Moreover, upon scrutinizing the short-run and long-run elasticities presented in Table 7, it is evident from PMG estimation that all variables, except LnFA, exhibit long-term significance in relation to PM2.5 pollution. Nevertheless, none of the variables exhibit a statistically significant correlation with PM2.5 pollution in the short term. Therefore, in contrast to other long-term factors such as electricity generation, transportation system operation and industry expansion, a substantial proportion of PM2.5 emissions from this area can be attributed to economic growth. Furthermore, there exists a correlation between PM2.5 levels, economic development and consumption expenditure that is not statistically significant. On the other hand, the AMG estimator depicts the negative correlation between haze and other variables in the long and short run. This means, in both cases, the emerging economies in the SAARC region will be able to help reduce pollution. The absence of substantial results could potentially be ascribed to the impact of various factors during the short-term estimation period, including increasing income levels, diminishing forest area, decreased total precipitation and elevated average temperatures. This observation suggests that the aforementioned variables do not have a substantial short-term impact on PM2.5 pollution in the emerging economies of this region. There would be many factors that could have caused this to happen. Usage of green technology in industrial production, more green areas, modern high-tech technology usage and the early adoption of environmental conservation laws and policy implementation.
Nevertheless, its significance escalates with the progression of economic and industrial development. A significant coefficient for the lagged error correction term (ECT), \(\alpha\)[CointEq (− 1)] for PMG and AMG, signifies the existence of a long-lasting relationship between the dependent and independent variables. Therefore, the annual rate of 0.55% and 0.97% for PMG and AMG governs the fluctuations in PM2.5 concentration levels that deviate from short-term to long-term equilibrium, as indicated by the ECT-1 coefficient of − 0.551 and − 0.974.
The findings of the D–H panel causality test in this study provide evidence supporting the presence of a comparable causal association among the various indicators in both Central Asia and Southeast Asian nations.
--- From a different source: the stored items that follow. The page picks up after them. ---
-- ==== Sys2Proof/Laws/PerInstr.lean ====
section
/-! SUPPORT. Facts about every row as syntax, one lemma per constructor. -/

namespace Sys2Proof.Laws

/-- R54: a row's encoding begins with an opcode byte whose value alone gives the encoding's length. -/
def EncodedLength.Statement (i : Instr) : Prop :=
  (encode i).length = instrLength ((encode i).headD 0) ∧ 1 ≤ (encode i).length ∧ (encode i).length ≤ 3

/-- The statement from the length and the opcode byte, a closed computation. -/
theorem encodedLength_of {i : Instr} (len : Nat) (op : Byte) (hlen : (encode i).length = len)
    (hop : (encode i).headD 0 = op) (h : len = instrLength op ∧ 1 ≤ len ∧ len ≤ 3) : EncodedLength.Statement i := by
  subst hlen hop; exact h
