-- ==== Sys2Proof/Tests/Slice0.lean ====
section
/-! SUPPORT. The model's own tests. Expected results come from the spec: the words of R55 to R60 and the test vectors of
spec/95_test_vectors.md, each under its own id. Then, for every obligation with hypotheses, a state and operands that
meet them together, each clause at a boundary where it has one. -/

namespace Sys2Proof.Tests

open Sys2Proof.Machine

/-! ## States -/

/-- The start state of the vectors: every register zero but SP and PC. -/
def start : State :=
  { a := 0, f := 0, b := 0, c := 0, d := 0, e := 0, h := 0, l := 0, sp := 0xFFFE, pc := 0x0100, ime := false, mem := []
    status := .running, cfg := ⟨0x10000, .document⟩ }

/-- The same with MEM_SIZE = 0x8000. -/
def small : State := { start with cfg := ⟨0x8000, .document⟩ }

/-- The same with DAA_ALGORITHM = sm83. -/
def sm83 : State := { start with cfg := ⟨0x10000, .sm83⟩ }

/-- Bytes stored from an address on, those outside memory left out. -/
def poke (s : State) (a : Word) : List Byte → State
  | [] => s
  | v :: vs =>
    let t := if a.toNat < s.cfg.memSize then { s with mem := Memory.write s.mem a.toNat v } else s
    poke t (a + 1) vs

/-- One step with the given code at PC and the given cells in memory. -/
def run (s : State) (code : List Byte) (cells : List (Word × Byte)) : Host.Outcome State Fault Refusal :=
  step (poke (cells.foldl (fun s x => poke s x.1 [x.2]) s) s.pc code)

/-- The next state of an outcome. -/
def next? : Host.Outcome State Fault Refusal → Option State
  | .next s => some s
  | _ => none

/-- The fault of an outcome. -/
def fault? : Host.Outcome State Fault Refusal → Option Fault
  | .fault f => some f
  | _ => none

/-! ## Well-formedness -/

/-- R64: the prefix is no instruction. -/
theorem test_prefix_ill_formed : (Instr.prefixCB 0x37).wf = false := by decide

/-- R63: an unimplemented instruction is an instruction. -/
theorem test_halt_well_formed : Instr.halt.wf = true := by decide

/-! ## Decoding, from words written bit by bit (R55, R56) -/

/-- INC r, `00 rrr 100` with r = 7. -/
theorem test_decode_inc : decode [0b00111100] = .ok (.incA, []) := by rfl

/-- DEC rr, `00 pp1 011` with pp = 3. -/
theorem test_decode_dec_pair : decode [0b00111011] = .ok (.decSP, []) := by rfl

/-- SBC A,r, `10 ooo rrr` with o = 3 and r = 4. -/
theorem test_decode_alu : decode [0b10011100] = .ok (.sbcA_H, []) := by rfl

/-- XOR A,d8, `11 ooo 110` with o = 5. -/
theorem test_decode_alu_imm : decode [0b11101110, 0x0F] = .ok (.xorA_d8 0x0F, []) := by rfl

/-- ADD HL,rr, `00 pp1 001` with pp = 1. -/
theorem test_decode_add_hl : decode [0b00011001] = .ok (.addHL_DE, []) := by rfl

/-- CB `00 ooo rrr` with o = 6 and r = 6. -/
theorem test_decode_swap : decode [0b11001011, 0b00110110] = .ok (.swap_atHL, []) := by rfl

/-- CB `10 bbb rrr` with b = 5 and r = 1. -/
theorem test_decode_res : decode [0b11001011, 0b10101001] = .ok (.res5_C, []) := by rfl

/-- LD r,r', `01 ddd sss` with d = 2 and s = 6. -/
theorem test_decode_ld : decode [0b01010110, 0xFF] = .ok (.ldD_atHL, [0xFF]) := by rfl

/-- LD rr,d16, `00 pp0 001` with pp = 3, the operand little-endian. -/
theorem test_decode_ld_pair : decode [0b00110001, 0xFF, 0xDF] = .ok (.ldSP_d16 0xDFFF, []) := by rfl

/-- POP qq, `11 pp0 001` with pp = 3. -/
theorem test_decode_pop : decode [0b11110001] = .ok (.popAF, []) := by rfl
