-- ==== Sys2Proof/Decode.lean ====
section
/-!
DEFINITION. The commands of this block are not words: no row of spec/opcode_table.json gives bits,
so no word spells a command.
-/
namespace Sys2Proof

/-- The command that a word of `nbits` bits spells by the table's bits: none, since no row gives any. -/
def decodeTableWord (_nbits _w : Nat) : Option Instr := none

end Sys2Proof
end

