-- ==== Sys2Proof/Machine/Flags.lean ====
section
/-!
DEFINITION. Bits, counters and status codes: the small computations that registers, status words
and Table 02-3 share.
-/
namespace Sys2Proof.Machine

/-! ## Bit fields of a number -/

/-- The field of `v` whose lowest bit is `lo`, `w` bits wide. -/
def field (v lo w : Nat) : Nat := v / 2 ^ lo % 2 ^ w

/-- Bit `i` of `v`. -/
def bitAt (v i : Nat) : Bool := v.testBit i

/-- `v` with bit `i` set. -/
def bitSet (v i : Nat) : Nat := v ||| 2 ^ i

/-- `v` with bit `i` cleared. -/
def bitClear (v i : Nat) : Nat := if v.testBit i then v - 2 ^ i else v

/-- `v` with bit `i` given. -/
def bitPut (v i : Nat) (b : Bool) : Nat := if b then bitSet v i else bitClear v i

/-- `v` with the bits of `m` cleared. -/
def bitsClear (v m : Nat) : Nat := v - (v &&& m)

/-- `v` with the field at `lo`, `w` bits wide, replaced by `x`. -/
def fieldPut (v lo w x : Nat) : Nat := v - field v lo w * 2 ^ lo + x % 2 ^ w * 2 ^ lo

/-- Number of bits of `v` below `n` that are set. -/
def popCount (n v : Nat) : Nat := ((List.range n).filter (fun i => v.testBit i)).length

/-- Lowest bit of `v` below `n` that is set. -/
def lowestBit (n v : Nat) : Option Nat := (List.range n).find? (fun i => v.testBit i)

/-- One for true. -/
def boolNat (b : Bool) : Nat := if b then 1 else 0

/-! ## Counters -/

/-- The 32-bit counters that the tables mark 'saturates'. -/
def satAdd32 (v n : Nat) : Nat := min (v + n) 0xFFFF_FFFF

/-- A counter of `w` bits that wraps. -/
def wrapAdd (w v n : Nat) : Nat := (v + n) % 2 ^ w

/-! ## Status codes (Table 02-3) -/

/-- The code of a status, as responses carry it. -/
def statusCode : Status → Nat
  | .ok => 0
  | .noObject => 1
  | .noSub => 2
  | .type => 3
  | .length => 4
  | .world => 5
  | .accessDenied => 6
  | .writeOnce => 7
  | .range => 8
  | .busy => 9
  | .timeout => 10

/-- R49: of the conditions that hold, the code of the one earliest in the table. The list gives
them in the table's order. -/
def firstStatus : List (Bool × Status) → Status
  | [] => .ok
  | (c, st) :: r => if c then st else firstStatus r

/-- Values of a CMD sub-entry (R47). -/
def cmdIdle : Nat := 0
def cmdRunning : Nat := 1
def cmdDone : Nat := 2
def cmdRefused : Nat := 3

/-! ## Unit states (Table 00-4) -/

def stOff : Nat := 0
def stReset : Nat := 1
def stReady : Nat := 2
def stActive : Nat := 3
def stQuiescing : Nat := 4
def stFenced : Nat := 5
def stBypassed : Nat := 6
def stFailed : Nat := 7

end Sys2Proof.Machine
end

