/-- The lines of a core that no store waits for are written back or dropped. -/
def Dev.drainLines (d : Dev) (k : Nat) : Dev :=
  ((d.hart k).l2.map (fun e => e.1)).foldl (fun d a => if (d.hart k).needsLine a then d else d.evict k a) d

/-- Nothing of a core is outstanding: stores, requests and lines. -/
def Dev.coreDrained (d : Dev) (k : Nat) : Bool :=
  let h := d.hart k
  h.sbuf.isEmpty && h.tracker.isEmpty && h.ioLoad.isNone && h.l2.isEmpty && h.victims.isEmpty && !d.fab.ops.any (fun o => o.1 = k)

/-- A core has been reset (R198, R48): its hart and its objects are at their reset values. -/
def Dev.clearCore (d : Dev) (k : Nat) : Dev :=
  let d := d.resetRegs (fun i => 0x4000 + 0x10 * k < i && i < 0x4010 + 0x10 * k)
  (d.setHart k Hart.reset).releaseAgent k

/-- A core of a compute die still executes, drains, or waits under R415. -/
def Dev.dieBusy (d : Dev) (n : Nat) : Bool :=
  (List.range 20).any (fun c =>
    let k := 20 * n + c
    d.unit (.core k) = stActive || d.unit (.core k) = stQuiescing || (d.hart k).deferred)

/-- A core is held in the reset of its die; one that is FAILED shows so until its self-test (R9). -/
def Dev.holdCore (d : Dev) (k : Nat) : Dev := if d.unit (.core k) = stFailed then d else (d.clearCore k).setUnit (.core k) stReset

/-- A compute die that is QUIESCING has its last core stop: under RESET its cores are held in reset and it is bypassed (R414 step
2), under QUIESCE it is READY. -/
def Dev.dieDrained (d : Dev) (n : Nat) : Dev :=
  if d.unit (.die n) = stQuiescing && !d.dieBusy n then
    if d.resetting.contains n then
      let d := { d with resetting := d.resetting.filter (fun x => x != n) }
      ((List.range 20).foldl (fun d c => d.holdCore (20 * n + c)) d).setUnit (.die n) stBypassed
    else (d.setUnit (.die n) stReady).set (rUnitCommand (.die n)) cmdDone
  else d

/-- What becomes of a core that has drained in QUIESCING: READY by its own reset, held in reset by that of its die. -/
def Dev.coreReset (d : Dev) (k : Nat) : Dev :=
  let d := d.clearCore k
  let d := if d.get (rUnitCommand (.core k)) = cmdRunning then
      (d.setCore k stReady).set (rUnitCommand (.core k)) cmdDone
    else d.setCore k stReset
  d.dieDrained (k / 20)

/-- A drain goes on: lines that have become free to leave do, and a reset ends with the last of what was outstanding. -/
def Dev.coreSettle (d : Dev) (k : Nat) : Dev :=
  if k < 240 && d.coreDrains k then
    let d := d.drainLines k
    if d.unit (.core k) = stQuiescing && d.coreDrained k then d.coreReset k else d
  else d

/-! ## Errors in the L2 (R254) -/

/-- A corrected array error of a core, counted and raised (R252). -/
def Dev.cacheCorrected (d : Dev) (k src line : Nat) : Dev :=
  (d.addSat (rCoreArrayErrors k) 1).raiseAt kCacheCorrected src line 0

/-! ## The die filter (R282, R283) -/

/-- The set of a line in its die's filter. -/
def filterKey (die line : Nat) : Nat := die * 32768 + field line 6 15

/-- The entries of a set, most recently used first. -/
def Dev.filterSet (d : Dev) (die line : Nat) : List FilterEntry := tabGet d.filters (filterKey die line) []

/-- The device with a set of a die filter. -/
def Dev.setFilter (d : Dev) (die line : Nat) (l : List FilterEntry) : Dev :=
  { d with filters := if l.isEmpty then tabErase d.filters (filterKey die line)
                      else tabPut d.filters (filterKey die line) l }

/-- The entry of a line. -/
def Dev.filterEntry (d : Dev) (die line : Nat) : Option FilterEntry :=
  (d.filterSet die line).find? (fun e => e.line = line)

/-- The entry of a line changes; an entry with no bit set that no request waits for is freed (Table 12-4). -/
def Dev.updateFilter (d : Dev) (die line : Nat) (f : FilterEntry → FilterEntry) : Dev :=
  d.setFilter die line (((d.filterSet die line).map (fun e => if e.line = line then f e else e)).filter
    (fun e => e.presence != 0 || e.line != line))

/-- A core holds or waits for the line at its die: a transaction of the die holds the way. -/
def Dev.dieWaits (d : Dev) (die line : Nat) : Bool :=
  (List.range 20).any (fun c => ((d.hart (20 * die + c)).line line).state.waits)

/-- Cores of a presence vector, as hart numbers. -/
def presentCores (die presence : Nat) : List Nat :=
  ((List.range 20).filter (fun c => presence.testBit c)).map (fun c => 20 * die + c)

/-- A recall of a line from a core, sent by its filter: the core evicts. -/
def Dev.filterRecall (d : Dev) (k line : Nat) : Dev := d.post (.recallInv k line false .none)

/-- R282: an entry for the line, if the filter can allocate one now: true when it is there. Else the least
recently used way that no transaction of the die holds starts to leave. -/
def Dev.filterAllocate (d : Dev) (die line : Nat) : Bool × Dev :=
  let set := d.filterSet die line
  match set.find? (fun e => e.line = line) with
  | some e => (e.leaving = 0, if e.leaving = 0 then d.setFilter die line (e :: set.erase e) else d)
  | none =>
    if set.length < 12 then
      (true, d.setFilter die line ({ line := line, presence := 0, x := false, leaving := 0 } :: set))
    else if set.any (fun e => e.leaving != 0) then (false, d)
    else
      match set.reverse.find? (fun e => !d.dieWaits die e.line) with
      | none => (false, d)
      | some v =>
        let d := d.setFilter die line (set.map (fun e => if e.line = v.line then { e with leaving := e.presence } else e))
        let d := d.add (rFltBackInvals die) 1
        (false, (presentCores die v.presence).foldl (fun d k => d.filterRecall k v.line) d)

/-- A core has left a line: its bit, its place in a leaving entry, and the X flag of an owner go. A line
homed elsewhere leaves the proxy's filter with the die's last core (R389). -/
def Dev.filterLeave (d : Dev) (k line : Nat) (owner : Bool) : Dev :=
  let c := k % 20
  let d := d.updateFilter (k / 20) line (fun e =>
    { e with presence := bitClear e.presence c, leaving := bitClear e.leaving c,
             x := if owner then false else e.x })
  if (d.remoteHome line).isSome && (d.filterEntry (k / 20) line).isNone then d.remoteLeave (k / 20) line else d

/-- A data message for a core sets its bit, and X for DataExclusive. -/
def Dev.filterGrant (d : Dev) (k line : Nat) (x : Bool) : Dev :=
  let die := k / 20
  let set := d.filterSet die line
  let e := (d.filterEntry die line).getD { line := line, presence := 0, x := false, leaving := 0 }
  let e' := { e with presence := bitSet e.presence (k % 20), x := x || e.x }
  let d := d.setFilter die line (e' :: set.filter (fun y => y.line != line))
  if (d.remoteHome line).isSome then d.remoteGrant die line x else d

/-! ## Messages that reach an L2 -/

/-- A unit state in which the edge answers for the unit. -/
def stateGone (st : Nat) : Bool := st = stOff || st = stReset || st = stBypassed || st = stFailed

/-- A request that has been refused is injected again, in the hart's class (R208, R310); its timer runs on. -/
def Dev.sendAgain (d : Dev) (k : Nat) (m : Instr) : Dev := d.inject (corePoint k) k (d.hartClass k) 1 m none

/-- The outstanding request of an agent for a line, other than a cacheable read. -/
def Dev.opOf (d : Dev) (a line : Nat) : Option Instr :=
  (d.fab.ops.find? (fun o => o.1 = a && o.2.1 = line)).map (fun o => o.2.2)

/-- Such a request is outstanding no longer. -/
def Dev.dropOp (d : Dev) (a line : Nat) : Dev :=
  { d with fab := { d.fab with ops := d.fab.ops.filter (fun o => !(o.1 = a && o.2.1 = line)) } }

/-- Flits of a request (R299). -/
def flitsOf : Instr → Nat
  | .partialWrite _ _ _ _ _ => 2
  | .invWrite _ _ _ _ _ => 2
  | _ => 1

/-- A refused request other than a cacheable read is injected again. -/
def Dev.opAgain (d : Dev) (a line : Nat) : Dev :=
  match d.opOf a line with
  | none => d
  | some m => if a < 240 then d.inject (corePoint a) a (d.hartClass a) (flitsOf m) m none else d.inject iodPoint a 0 (flitsOf m) m none

/-- R289: an agent's reserved request has been served or has ended; what it held for the line's slice is sent again. -/
def Dev.served (d : Dev) (a line : Nat) : Dev :=
  if !d.fab.reserved.contains (a, line) then d
  else
    let same (l : Nat) : Bool := d.homeSlice l = d.homeSlice line
    let ops := d.fab.heldOps.filter (fun x => x.1 = a && same x.2)
    let lines := if a < 240 then (d.hart a).l2.filter (fun e => e.2.held && same e.1) else []
    let d := { d with fab := { d.fab with reserved := d.fab.reserved.erase (a, line), heldOps := d.fab.heldOps.filter (fun x => !ops.contains x) } }
    let d := ops.foldl (fun d x => d.opAgain a x.2) d
    lines.foldl (fun d e =>
      let d := d.setL2 a e.1 { e.2 with held := false }
      match e.2.req with
      | some r => (match requestFor e.2.state r with
          | some m => d.sendAgain a m
          | none => d)
      | none => d) d

/-- Data reaches an L2 that waits for it. -/
def Dev.fill (d : Dev) (k line : Nat) (data : Line) (mark excl : Bool) : Dev :=
  let d := d.filterGrant k line excl
  let d := d.setL2 k line { state := if excl then .e else .s, data := data, mark := mark, req := none }
  let d := (d.stopTimer (.hartLine k line)).post (.grantAck k line)
  (d.makeRoom k line).served k line

/-- A hart's L2 sends such a request; it is injected under R310. -/
def Dev.sendOp (d : Dev) (k line flits : Nat) (m : Instr) : Dev :=
  ({ d with fab := { d.fab with ops := d.fab.ops ++ [(k, line, m)] } }).inject (corePoint k) k (d.hartClass k)
    flits m (some (.hartLine k line, d.coherentUs))

/-- A request of a hart other than a cacheable read is that of a retired store. -/
def isStoreOp : Instr → Bool
  | .partialWrite _ _ _ _ _ => true
  | _ => false

/-- The answer of a home to a hart's request other than a cacheable read, for the store buffer or for the instruction that waits. -/
def Dev.homeAnswer (d : Dev) (k line : Nat) (ok : Bool) (v : Nat) : Dev :=
  let h := d.hart k
  let store : Bool := match d.opOf k line with
    | some m => isStoreOp m
    | none => false
  let mine (x : NonPosted) : Bool := x.home && lineAddr x.pa = line
  (if store && h.tracker.any mine then d.setHart k { h with tracker := h.tracker.filter (fun x => !mine x) }
   else d.setHart k { h with homeDone := h.homeDone ++ [⟨line, store, ok, v⟩] }).dropOp k line |>.served k line

/-- R314: the request has expired, so its data is discarded. -/
def Dev.discardData (d : Dev) (k line : Nat) : Dev := (d.lateResponse).post (.grantAck k line)

/-- A data message for a line. -/
def isData (excl : Bool) (k line : Nat) : Instr → Bool
  | .dataShared a l _ _ => !excl && a = k && l = line
  | .dataExclusive a l _ _ => excl && a = k && l = line
  | _ => false

/-! ## Answers to inbound requests (R35, R351) -/

/-- Agent number of the IOD, which makes inbound requests (Table 12-1). -/
def iodAgent : Nat := 244

/-- The counter group of a root port (Table 20-1). -/
def portRootGroup (n : Nat) : Nat := 228 + n

/-- The request was made by root port `n`. -/
def isInbound (n : Nat) : ReqOwner → Bool
  | .inbound p _ => p = n
  | _ => false

/-- The root port whose request of a line is oldest. -/
def Dev.inboundPort (d : Dev) (line : Nat) : Option Nat :=
  d.fab.reqs.findSome? (fun e => match e.2.owner with
    | .inbound p l => if l = line then some p else none
    | _ => none)

/-- A completion leaves a root port, with a line of data or with an error. -/
def Dev.sendCompletion (d : Dev) (n : Nat) (ok : Bool) : Dev :=
  let g := portRootGroup n
  let d := d.countEvent g 2 1 none
  if ok then (d.countEvent g 4 64 none).countBytes g 0 64 none else d.countEvent g 6 1 none

/-- R343: a consumer meets marked data; in poison mode that raises a fault naming it. -/
def Dev.consumed (d : Dev) (src a : Nat) : Dev :=
  if d.get rMemPoisonMode = 1 then d.raiseAt kPoisonConsumed src a 0 else d

/-- The answer to the oldest request of the IOD agent for a line. Marked data goes out poisoned (R343); a posted write has no
completion. -/
def Dev.inboundAnswer (d : Dev) (agent line : Nat) (ok read mark : Bool) : Dev :=
  if agent != iodAgent then (d.dropOp agent line).served agent line
  else
    match d.inboundPort line with
    | none => d.lateResponse
    | some n =>
      let asRead : Bool := match d.opOf agent line with
        | some (.readShared _ _ _ _ _) => true
        | _ => read
      let d : Dev := { d with fab := { d.fab with
        ops := dropFirst (fun o => o.1 = agent && o.2.1 = line) d.fab.ops,
        reqs := dropFirst (fun e => e.2.owner = .inbound n line) d.fab.reqs } }
      let d := d.served agent line
      if asRead then (if mark then d.consumed (696 + n) line else d).sendCompletion n ok else d

/-- DATA_SHARED (R280): IS becomes S. An agent that does not cache takes the data and answers GrantAck. -/
def execDataShared (agent line : Nat) (data : Line) (mark : Bool) (s : State) : Out :=
  occursAt 280 (agent < 248)
    (fun d => 240 ≤ agent || (d.opOf agent line).isSome
      || ((d.hart agent).line line).state = .is || ((d.hart agent).line line).state = .i || d.fab.net.any (isData false agent line))
    (fun d =>
      let d := d.takeMsg (isData false agent line)
      let mark := mark || d.fromLost line
      if 240 ≤ agent then (d.inboundAnswer agent line true true mark).post (.grantAck agent line)
      else if (d.opOf agent line).isSome then
        (((d.homeAnswer agent line (!mark) data.toNat).stopTimer (.hartLine agent line)).post (.grantAck agent line)).coreSettle
          agent
      else if ((d.hart agent).line line).state = .is then (d.fill agent line data mark false).coreSettle agent
      else d.discardData agent line) s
These findings align with several recent studies conducted by Arshad et al.90, Shafique et al.105 and Hashmi et al.106. Furthermore, Saud et al.107 and Saidi and Hammami108 have identified a causal association between environmental deterioration and GDP growth in countries participating in the Belt and Road Initiative (BRI). In addition, according to Chandran and Tang109, Afridi et al.110 and Islam111, here exists a reciprocal relationship between per capita income and environmental degradation in Indonesia, Thailand, MENA and SAARC nations. The findings of our research align with the conclusions drawn by Chandran and Tang109, herein they observed a unidirectional causal relationship between GDP development and environmental deterioration in Malaysia. The results described in the present study, however, are in contrast to those reported in previous investigations. The studies conducted by Asumadu-Sarkodie and Owusu112 provided evidence supporting the existence of causal relationships between PM2.5 concentration and energy consumption. Furthermore, these studies also indicate that industrialization is causally linked to both PM2.5 concentration and energy consumption, while economic growth is associated with PM2.5 concentration. According to Sahoo and Sethi113, posit that there exists a unidirectional causal link between industrial expansion and energy consumption. Consequently, this study presents a distinct set of results that suggest the absence of a bidirectional or unidirectional causal association between forest area, total rainfall and average temperature within SAARC countries, in contrast to the findings reported by Musa et al.2 and Hashmi et al.106.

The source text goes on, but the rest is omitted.